Per quanto degenerati, i Morlock erano stati pur sempre umani, e gli umani, per natura, non erano logici. Consapevoli che la loro stessa sopravvivenza dipendeva dai lontani cugini, ridotti alla condizione di bestie da macello, i Morlock dovevano aver provato disprezzo per gli Eloi, eppure…

Eppure la loro vita era stata tanto breve quanto felice: gli Eloi avevano riso, cantato e amato in un mondo che sembrava un giardino dell’Eden, a differenza dei Morlock, costretti a faticare nelle profondità fetide del pianeta per fornire loro ciò che era necessario a vivere negli agi. I Morlock si erano talmente adattati a quell’esistenza che avrebbero rifiutato con ripugnanza la luce, l’acqua limpida e i frutti del mondo di superficie, persino se li avessero ricevuti in dono, ma non era possibile che a modo loro avessero invidiato l’ozio degli Eloi?

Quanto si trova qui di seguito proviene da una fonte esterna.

-- ==== Sys2Proof/Tests/Slice0.lean ====
section
/-! SUPPORT. The author's tests: the well-formedness smoke, words decoded, one step from the spec's vectors
(95_test_vectors.md, rows named in the comments), and for each statement with hypotheses a witness that meets them. -/

namespace Sys2Proof.Tests

open Sys2Proof.Machine

/-! ### Helpers -/

/-- The outcome is a next state with the property. -/
def answers (o : Host.Outcome State Fault Refusal) (p : State → Bool) : Bool :=
  match o with
  | .next s => p s
  | .fault _ => false
  | .refused _ => false

/-- The outcome is this fault. -/
def faultsWith (o : Host.Outcome State Fault Refusal) (f : Fault) : Bool :=
  match o with
  | .next _ => false
  | .fault r => r == f
  | .refused _ => false

/-- A packet `(header, payload, bitCount, parityBit)` in `DONE`, configuration `REF1M`. -/
def packet (h : Header) (p : Payload) (n : Count6) (q : Bool) : State :=
  { State.reset with header := h, payload := p, bitCount := n, parityBit := q, st := .done }

/-- The packet registers of a state, with `incomplete`. -/
def shows (h : Header) (p : Payload) (n : Count6) (q i : Bool) (s : State) : Bool :=
  s.header == h && s.payload == p && s.bitCount == n && s.parityBit == q && s.incomplete == i

/-- The state with one tick ahead: sample `a`, no command. -/
def sampled (a : Bool) (s : State) : State :=
  { s with env := [.tick (quietTick s.cfg a)] }

/-- Tick inputs that offer a command. -/
def offer (cmd : CmdCode) (arg : UniqueWord) : TickInput :=
  { quietTick Config.ref1m false with cmdValid := true, cmd := cmd, arg := arg }

/-- The state with one tick ahead that offers a command. -/
def offered (cmd : CmdCode) (arg : UniqueWord) (s : State) : State :=
  { s with env := [.tick (offer cmd arg)] }

/-- A configuration small enough for whole runs; it meets R265. -/
def tiny : Config.Params where
  fTick := 1
  activeLevel := false
  threshTicks := 2
  maxLoops := 3
  waitLoops := 2
  t0Ticks := 1
  t1Ticks := 2
  slotTicks := 3
  wcntMax := 2
  hasTx := true

/-- The state after reset under the small configuration. -/
def tinyReset : State :=
  { State.reset with cfg := tiny }

/-- Ticks with these samples under the small configuration, no command. -/
def tinyTicks (samples : List Bool) : List TickInput :=
  samples.map (quietTick tiny)

/-- The state with these ticks ahead. -/
def ahead (ins : List TickInput) (s : State) : State :=
  { s with env := ins.map EnvAction.tick }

Forse, rintanati nelle loro luride grotte, i Morlock avevano cominciato a trovare sgradevole la carne degli Eloi.

Immaginai che una notte i Morlock fossero usciti in massa dai loro sotterranei per aggredire la preda con le loro membra nerborute e con le armi, ma che per una volta non avessero scelto disciplinatamente le loro vittime, bensì avessero compiuto un massacro indiscriminato all’unico, irragionevole scopo di sterminare gli Eloi.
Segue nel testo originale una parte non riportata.